● **Instructions to follow**: Only the lines from the top of the data through the one with "theorem test_wellFormed_refuses_beq : WellFormed" are to be written out, each exactly as it stands.

(Saved entries)
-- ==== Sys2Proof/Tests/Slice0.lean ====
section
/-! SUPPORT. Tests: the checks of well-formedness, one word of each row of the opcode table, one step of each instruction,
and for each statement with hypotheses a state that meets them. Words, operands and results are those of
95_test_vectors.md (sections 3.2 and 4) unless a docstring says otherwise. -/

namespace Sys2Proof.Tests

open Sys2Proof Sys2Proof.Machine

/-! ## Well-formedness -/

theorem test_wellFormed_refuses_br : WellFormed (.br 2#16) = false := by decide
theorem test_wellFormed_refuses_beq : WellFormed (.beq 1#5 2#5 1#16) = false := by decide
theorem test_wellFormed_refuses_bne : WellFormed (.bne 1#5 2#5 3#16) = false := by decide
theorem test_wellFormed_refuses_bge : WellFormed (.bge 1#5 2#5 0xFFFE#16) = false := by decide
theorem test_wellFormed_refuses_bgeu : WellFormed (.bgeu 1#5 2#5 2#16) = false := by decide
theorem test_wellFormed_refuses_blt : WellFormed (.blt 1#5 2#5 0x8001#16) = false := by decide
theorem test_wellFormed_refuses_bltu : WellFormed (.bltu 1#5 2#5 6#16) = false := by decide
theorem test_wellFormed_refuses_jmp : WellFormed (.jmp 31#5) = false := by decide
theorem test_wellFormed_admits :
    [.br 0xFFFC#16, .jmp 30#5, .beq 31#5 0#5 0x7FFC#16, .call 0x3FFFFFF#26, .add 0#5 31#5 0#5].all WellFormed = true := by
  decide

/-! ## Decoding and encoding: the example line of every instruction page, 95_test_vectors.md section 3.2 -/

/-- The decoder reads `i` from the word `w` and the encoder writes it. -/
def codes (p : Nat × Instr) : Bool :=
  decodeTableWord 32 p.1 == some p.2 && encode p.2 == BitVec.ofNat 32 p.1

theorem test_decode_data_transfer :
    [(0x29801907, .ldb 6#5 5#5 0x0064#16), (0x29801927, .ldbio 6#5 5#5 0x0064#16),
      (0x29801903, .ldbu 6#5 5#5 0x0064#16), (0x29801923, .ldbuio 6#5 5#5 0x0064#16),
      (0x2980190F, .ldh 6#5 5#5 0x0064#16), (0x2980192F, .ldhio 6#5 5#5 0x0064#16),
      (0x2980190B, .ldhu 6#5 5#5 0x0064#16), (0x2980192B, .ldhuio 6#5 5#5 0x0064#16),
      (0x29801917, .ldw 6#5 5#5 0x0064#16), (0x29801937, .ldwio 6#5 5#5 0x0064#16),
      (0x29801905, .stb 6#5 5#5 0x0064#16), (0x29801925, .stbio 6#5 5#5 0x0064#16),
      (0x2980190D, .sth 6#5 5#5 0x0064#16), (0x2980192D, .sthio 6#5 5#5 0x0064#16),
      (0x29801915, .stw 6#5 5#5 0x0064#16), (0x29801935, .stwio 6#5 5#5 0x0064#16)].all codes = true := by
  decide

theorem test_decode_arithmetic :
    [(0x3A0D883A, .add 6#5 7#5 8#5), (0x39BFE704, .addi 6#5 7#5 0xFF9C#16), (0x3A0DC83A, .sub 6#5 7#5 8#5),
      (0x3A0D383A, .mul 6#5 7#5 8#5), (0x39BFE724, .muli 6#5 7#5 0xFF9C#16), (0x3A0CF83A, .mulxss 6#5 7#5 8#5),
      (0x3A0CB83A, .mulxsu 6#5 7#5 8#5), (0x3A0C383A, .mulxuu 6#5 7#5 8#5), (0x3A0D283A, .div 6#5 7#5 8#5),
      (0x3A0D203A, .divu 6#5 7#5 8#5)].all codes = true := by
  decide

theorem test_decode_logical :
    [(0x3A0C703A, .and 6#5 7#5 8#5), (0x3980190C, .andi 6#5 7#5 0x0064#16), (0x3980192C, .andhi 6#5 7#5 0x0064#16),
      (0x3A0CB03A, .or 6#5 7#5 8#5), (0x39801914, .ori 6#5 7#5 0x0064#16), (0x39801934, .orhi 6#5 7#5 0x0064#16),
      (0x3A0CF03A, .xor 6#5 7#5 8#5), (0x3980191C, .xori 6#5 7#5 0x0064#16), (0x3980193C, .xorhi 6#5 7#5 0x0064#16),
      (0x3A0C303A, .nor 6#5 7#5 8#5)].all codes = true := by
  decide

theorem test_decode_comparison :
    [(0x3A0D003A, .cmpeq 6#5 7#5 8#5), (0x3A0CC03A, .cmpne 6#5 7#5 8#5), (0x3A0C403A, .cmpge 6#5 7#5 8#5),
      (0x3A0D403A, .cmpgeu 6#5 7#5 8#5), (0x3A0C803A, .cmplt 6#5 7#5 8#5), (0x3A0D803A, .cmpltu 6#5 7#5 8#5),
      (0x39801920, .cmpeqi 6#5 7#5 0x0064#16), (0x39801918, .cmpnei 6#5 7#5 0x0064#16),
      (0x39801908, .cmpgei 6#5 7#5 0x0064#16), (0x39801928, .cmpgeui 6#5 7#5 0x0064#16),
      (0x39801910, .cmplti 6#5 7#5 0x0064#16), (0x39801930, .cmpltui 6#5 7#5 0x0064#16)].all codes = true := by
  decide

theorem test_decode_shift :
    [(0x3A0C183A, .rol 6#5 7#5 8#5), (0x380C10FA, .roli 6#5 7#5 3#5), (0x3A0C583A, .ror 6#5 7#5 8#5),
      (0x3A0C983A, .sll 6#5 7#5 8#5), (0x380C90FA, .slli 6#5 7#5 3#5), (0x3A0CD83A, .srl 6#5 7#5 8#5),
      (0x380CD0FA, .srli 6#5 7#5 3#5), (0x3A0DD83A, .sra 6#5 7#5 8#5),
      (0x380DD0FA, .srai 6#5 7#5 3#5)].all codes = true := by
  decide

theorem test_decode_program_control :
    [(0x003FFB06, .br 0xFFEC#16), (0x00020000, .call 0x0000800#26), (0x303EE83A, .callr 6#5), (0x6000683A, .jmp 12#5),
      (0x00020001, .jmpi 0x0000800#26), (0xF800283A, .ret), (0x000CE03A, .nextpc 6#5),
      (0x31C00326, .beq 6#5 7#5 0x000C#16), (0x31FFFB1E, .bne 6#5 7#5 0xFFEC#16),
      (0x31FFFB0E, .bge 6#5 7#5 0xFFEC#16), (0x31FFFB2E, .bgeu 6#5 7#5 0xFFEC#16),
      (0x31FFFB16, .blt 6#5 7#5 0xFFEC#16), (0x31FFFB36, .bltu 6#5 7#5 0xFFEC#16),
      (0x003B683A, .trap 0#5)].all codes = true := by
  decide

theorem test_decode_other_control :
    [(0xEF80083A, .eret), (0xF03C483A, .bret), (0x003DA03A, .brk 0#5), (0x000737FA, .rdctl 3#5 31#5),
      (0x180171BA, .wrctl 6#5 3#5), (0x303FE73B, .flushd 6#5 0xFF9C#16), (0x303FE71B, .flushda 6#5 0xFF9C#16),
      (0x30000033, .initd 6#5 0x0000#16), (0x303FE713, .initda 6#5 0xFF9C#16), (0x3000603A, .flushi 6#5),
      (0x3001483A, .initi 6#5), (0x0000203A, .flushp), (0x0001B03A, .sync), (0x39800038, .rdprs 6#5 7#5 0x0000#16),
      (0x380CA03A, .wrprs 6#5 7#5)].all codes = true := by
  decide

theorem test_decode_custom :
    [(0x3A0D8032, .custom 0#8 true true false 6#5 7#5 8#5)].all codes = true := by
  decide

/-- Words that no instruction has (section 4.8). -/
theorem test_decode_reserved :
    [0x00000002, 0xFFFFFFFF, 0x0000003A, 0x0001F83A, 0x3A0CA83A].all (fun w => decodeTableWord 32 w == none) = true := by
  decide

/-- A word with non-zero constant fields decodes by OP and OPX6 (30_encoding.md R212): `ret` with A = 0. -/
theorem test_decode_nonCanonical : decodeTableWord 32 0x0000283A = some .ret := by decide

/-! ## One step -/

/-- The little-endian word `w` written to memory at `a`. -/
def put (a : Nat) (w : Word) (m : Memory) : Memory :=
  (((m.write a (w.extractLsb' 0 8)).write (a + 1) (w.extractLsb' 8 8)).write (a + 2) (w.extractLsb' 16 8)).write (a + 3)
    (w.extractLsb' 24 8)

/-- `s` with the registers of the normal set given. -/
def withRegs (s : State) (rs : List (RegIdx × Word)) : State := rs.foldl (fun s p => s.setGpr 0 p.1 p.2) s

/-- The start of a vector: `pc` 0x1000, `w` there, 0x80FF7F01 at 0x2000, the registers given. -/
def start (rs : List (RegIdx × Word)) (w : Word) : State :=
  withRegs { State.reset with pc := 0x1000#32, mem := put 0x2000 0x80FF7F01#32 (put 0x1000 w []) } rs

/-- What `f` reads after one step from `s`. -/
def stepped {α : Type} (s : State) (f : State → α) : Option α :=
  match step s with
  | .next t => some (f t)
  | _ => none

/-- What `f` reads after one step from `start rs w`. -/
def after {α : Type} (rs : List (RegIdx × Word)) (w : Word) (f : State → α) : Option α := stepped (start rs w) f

● **Task response**:
-- ==== Sys2Proof/Tests/Slice0.lean ====
section
/-! SUPPORT. Tests: the checks of well-formedness, one word of each row of the opcode table, one step of each instruction,
and for each statement with hypotheses a state that meets them. Words, operands and results are those of
95_test_vectors.md (sections 3.2 and 4) unless a docstring says otherwise. -/

namespace Sys2Proof.Tests

open Sys2Proof Sys2Proof.Machine

/-! ## Well-formedness -/

theorem test_wellFormed_refuses_br : WellFormed (.br 2#16) = false := by decide
theorem test_wellFormed_refuses_beq : WellFormed (.beq 1#5 2#5 1#16) = false := by decide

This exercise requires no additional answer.